### [Task objective]
Look through the entries below and extract exactly the lines from the one containing "(∀ a, (∀ k ≤ x.toNat, addr" through the one containing "from I to I + x under", ends included.

[[ Extracted information, beginning ]]

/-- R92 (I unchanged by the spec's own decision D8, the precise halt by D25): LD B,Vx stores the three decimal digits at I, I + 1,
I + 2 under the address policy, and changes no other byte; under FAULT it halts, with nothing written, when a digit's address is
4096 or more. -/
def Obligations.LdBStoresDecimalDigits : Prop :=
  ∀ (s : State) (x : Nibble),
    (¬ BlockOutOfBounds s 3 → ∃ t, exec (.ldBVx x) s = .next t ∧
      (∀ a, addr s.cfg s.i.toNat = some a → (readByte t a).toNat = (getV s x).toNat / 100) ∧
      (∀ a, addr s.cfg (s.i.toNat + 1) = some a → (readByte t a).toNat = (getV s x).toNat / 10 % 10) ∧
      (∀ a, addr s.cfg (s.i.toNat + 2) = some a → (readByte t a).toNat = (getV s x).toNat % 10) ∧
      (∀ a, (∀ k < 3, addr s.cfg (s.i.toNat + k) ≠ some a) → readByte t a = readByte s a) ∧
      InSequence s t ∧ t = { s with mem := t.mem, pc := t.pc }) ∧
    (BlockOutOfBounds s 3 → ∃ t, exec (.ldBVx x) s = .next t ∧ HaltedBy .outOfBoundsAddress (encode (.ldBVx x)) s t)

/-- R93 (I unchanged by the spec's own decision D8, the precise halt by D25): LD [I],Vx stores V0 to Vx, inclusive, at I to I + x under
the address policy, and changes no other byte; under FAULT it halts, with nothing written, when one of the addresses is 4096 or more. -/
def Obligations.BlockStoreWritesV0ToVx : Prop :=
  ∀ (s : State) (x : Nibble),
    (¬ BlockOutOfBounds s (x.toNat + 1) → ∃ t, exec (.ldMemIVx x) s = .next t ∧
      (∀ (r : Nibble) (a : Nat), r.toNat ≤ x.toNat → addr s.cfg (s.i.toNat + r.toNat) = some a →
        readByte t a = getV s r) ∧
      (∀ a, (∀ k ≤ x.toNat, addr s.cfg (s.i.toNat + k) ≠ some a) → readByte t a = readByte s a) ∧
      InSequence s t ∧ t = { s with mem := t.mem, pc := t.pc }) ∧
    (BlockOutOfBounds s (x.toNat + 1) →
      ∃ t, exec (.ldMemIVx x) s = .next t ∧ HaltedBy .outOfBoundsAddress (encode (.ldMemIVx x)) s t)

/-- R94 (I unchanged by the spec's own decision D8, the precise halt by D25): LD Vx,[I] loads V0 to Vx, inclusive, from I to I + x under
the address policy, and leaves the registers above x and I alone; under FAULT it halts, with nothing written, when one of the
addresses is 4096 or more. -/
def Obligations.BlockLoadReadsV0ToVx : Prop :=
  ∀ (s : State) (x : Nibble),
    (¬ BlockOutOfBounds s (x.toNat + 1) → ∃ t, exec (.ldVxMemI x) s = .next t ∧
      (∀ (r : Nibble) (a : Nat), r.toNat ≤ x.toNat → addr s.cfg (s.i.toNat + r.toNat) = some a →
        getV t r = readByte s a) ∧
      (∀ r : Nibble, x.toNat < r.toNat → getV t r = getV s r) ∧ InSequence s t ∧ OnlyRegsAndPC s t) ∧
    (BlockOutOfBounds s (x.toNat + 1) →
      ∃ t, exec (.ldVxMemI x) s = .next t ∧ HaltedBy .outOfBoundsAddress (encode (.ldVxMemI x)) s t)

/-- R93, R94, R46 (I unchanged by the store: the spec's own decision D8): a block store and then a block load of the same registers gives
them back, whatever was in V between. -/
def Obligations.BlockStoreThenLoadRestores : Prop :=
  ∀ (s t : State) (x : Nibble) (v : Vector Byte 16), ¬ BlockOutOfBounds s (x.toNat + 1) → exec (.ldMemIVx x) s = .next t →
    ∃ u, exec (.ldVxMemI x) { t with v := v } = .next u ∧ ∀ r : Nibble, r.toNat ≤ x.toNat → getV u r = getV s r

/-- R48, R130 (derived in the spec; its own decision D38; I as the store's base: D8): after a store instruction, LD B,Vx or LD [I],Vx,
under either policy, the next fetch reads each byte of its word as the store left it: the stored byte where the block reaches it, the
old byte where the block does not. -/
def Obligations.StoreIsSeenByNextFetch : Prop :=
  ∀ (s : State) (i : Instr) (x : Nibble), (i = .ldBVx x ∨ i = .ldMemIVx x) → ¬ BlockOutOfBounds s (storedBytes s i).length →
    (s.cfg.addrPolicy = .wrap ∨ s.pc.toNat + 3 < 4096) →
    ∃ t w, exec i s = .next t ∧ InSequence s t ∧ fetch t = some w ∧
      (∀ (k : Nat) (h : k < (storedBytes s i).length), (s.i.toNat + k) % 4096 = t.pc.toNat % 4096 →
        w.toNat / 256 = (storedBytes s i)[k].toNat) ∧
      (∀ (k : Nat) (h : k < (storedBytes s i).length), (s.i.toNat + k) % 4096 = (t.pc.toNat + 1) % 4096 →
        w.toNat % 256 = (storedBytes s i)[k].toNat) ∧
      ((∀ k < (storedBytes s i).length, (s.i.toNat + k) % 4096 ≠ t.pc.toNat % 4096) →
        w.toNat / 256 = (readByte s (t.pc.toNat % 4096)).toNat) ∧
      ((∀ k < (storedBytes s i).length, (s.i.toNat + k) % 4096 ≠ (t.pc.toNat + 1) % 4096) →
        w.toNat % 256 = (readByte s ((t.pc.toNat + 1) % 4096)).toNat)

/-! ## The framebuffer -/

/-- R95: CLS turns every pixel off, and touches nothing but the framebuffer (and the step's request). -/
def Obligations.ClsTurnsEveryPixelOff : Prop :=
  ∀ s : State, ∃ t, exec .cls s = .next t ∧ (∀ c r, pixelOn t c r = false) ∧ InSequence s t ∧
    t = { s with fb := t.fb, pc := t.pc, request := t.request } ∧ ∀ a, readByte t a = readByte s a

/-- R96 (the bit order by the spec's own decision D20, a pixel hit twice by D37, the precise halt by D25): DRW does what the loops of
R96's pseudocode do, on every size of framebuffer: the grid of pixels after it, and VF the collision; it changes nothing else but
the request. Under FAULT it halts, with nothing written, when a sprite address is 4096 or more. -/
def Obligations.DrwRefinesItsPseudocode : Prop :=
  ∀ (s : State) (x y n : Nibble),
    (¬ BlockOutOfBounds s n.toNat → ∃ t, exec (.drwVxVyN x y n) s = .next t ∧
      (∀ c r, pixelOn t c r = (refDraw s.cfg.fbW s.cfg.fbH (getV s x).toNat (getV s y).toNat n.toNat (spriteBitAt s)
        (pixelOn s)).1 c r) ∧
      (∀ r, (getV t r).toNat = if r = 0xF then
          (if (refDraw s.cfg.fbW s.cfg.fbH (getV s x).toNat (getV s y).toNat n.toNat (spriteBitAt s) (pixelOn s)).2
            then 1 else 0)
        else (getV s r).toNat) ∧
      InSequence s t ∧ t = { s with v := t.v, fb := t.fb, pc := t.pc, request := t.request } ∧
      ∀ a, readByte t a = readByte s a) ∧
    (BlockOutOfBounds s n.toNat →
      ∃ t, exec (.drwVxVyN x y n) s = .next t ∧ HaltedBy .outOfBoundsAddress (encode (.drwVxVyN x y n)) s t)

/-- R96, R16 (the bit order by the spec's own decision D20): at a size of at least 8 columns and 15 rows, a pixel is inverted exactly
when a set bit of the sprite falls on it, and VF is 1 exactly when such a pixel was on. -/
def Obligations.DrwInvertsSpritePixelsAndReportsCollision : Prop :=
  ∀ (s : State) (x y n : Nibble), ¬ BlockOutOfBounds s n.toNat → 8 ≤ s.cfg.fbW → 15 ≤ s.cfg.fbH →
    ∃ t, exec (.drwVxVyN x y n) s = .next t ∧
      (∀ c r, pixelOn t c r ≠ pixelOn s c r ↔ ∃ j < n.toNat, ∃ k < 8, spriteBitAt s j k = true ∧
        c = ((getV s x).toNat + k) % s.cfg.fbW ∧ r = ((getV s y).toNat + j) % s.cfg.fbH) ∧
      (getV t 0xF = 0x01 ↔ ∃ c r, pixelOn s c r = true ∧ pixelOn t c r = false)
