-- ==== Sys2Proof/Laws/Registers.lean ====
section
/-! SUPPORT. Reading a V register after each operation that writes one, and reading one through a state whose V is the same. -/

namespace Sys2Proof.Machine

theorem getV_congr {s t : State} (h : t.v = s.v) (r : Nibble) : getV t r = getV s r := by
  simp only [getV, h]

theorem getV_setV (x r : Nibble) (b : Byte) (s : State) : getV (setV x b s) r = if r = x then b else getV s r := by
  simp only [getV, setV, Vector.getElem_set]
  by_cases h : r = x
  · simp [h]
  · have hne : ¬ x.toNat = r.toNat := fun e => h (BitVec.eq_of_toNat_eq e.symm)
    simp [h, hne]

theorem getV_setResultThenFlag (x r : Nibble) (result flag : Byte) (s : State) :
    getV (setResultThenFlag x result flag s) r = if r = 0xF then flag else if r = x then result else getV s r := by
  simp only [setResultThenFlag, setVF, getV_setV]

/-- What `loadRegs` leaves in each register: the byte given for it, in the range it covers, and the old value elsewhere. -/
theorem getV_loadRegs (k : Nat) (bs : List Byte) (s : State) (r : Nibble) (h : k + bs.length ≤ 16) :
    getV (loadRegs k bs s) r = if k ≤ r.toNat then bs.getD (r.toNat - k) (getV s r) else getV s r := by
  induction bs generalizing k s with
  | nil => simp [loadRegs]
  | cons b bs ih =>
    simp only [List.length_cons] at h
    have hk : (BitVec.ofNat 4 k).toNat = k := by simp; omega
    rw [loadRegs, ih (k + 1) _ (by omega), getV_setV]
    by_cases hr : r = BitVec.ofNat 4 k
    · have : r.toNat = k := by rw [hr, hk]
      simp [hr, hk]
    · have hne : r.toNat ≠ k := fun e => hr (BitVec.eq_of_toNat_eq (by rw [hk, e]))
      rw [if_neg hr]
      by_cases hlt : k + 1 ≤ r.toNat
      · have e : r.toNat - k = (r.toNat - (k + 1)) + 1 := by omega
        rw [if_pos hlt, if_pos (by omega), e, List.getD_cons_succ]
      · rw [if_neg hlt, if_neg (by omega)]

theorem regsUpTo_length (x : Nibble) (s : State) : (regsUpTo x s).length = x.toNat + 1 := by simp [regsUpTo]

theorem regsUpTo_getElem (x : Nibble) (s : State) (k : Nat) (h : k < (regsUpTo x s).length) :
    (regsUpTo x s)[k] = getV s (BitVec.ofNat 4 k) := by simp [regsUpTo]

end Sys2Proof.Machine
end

[[ Extracted information, end ]]

### [Output below]
      (∀ a, (∀ k ≤ x.toNat, addr s.cfg (s.i.toNat + k) ≠ some a) → readByte t a = readByte s a) ∧
      InSequence s t ∧ t = { s with mem := t.mem, pc := t.pc }) ∧
    (BlockOutOfBounds s (x.toNat + 1) →
      ∃ t, exec (.ldMemIVx x) s = .next t ∧ HaltedBy .outOfBoundsAddress (encode (.ldMemIVx x)) s t)

/-- R94 (I unchanged by the spec's own decision D8, the precise halt by D25): LD Vx,[I] loads V0 to Vx, inclusive, from I to I + x under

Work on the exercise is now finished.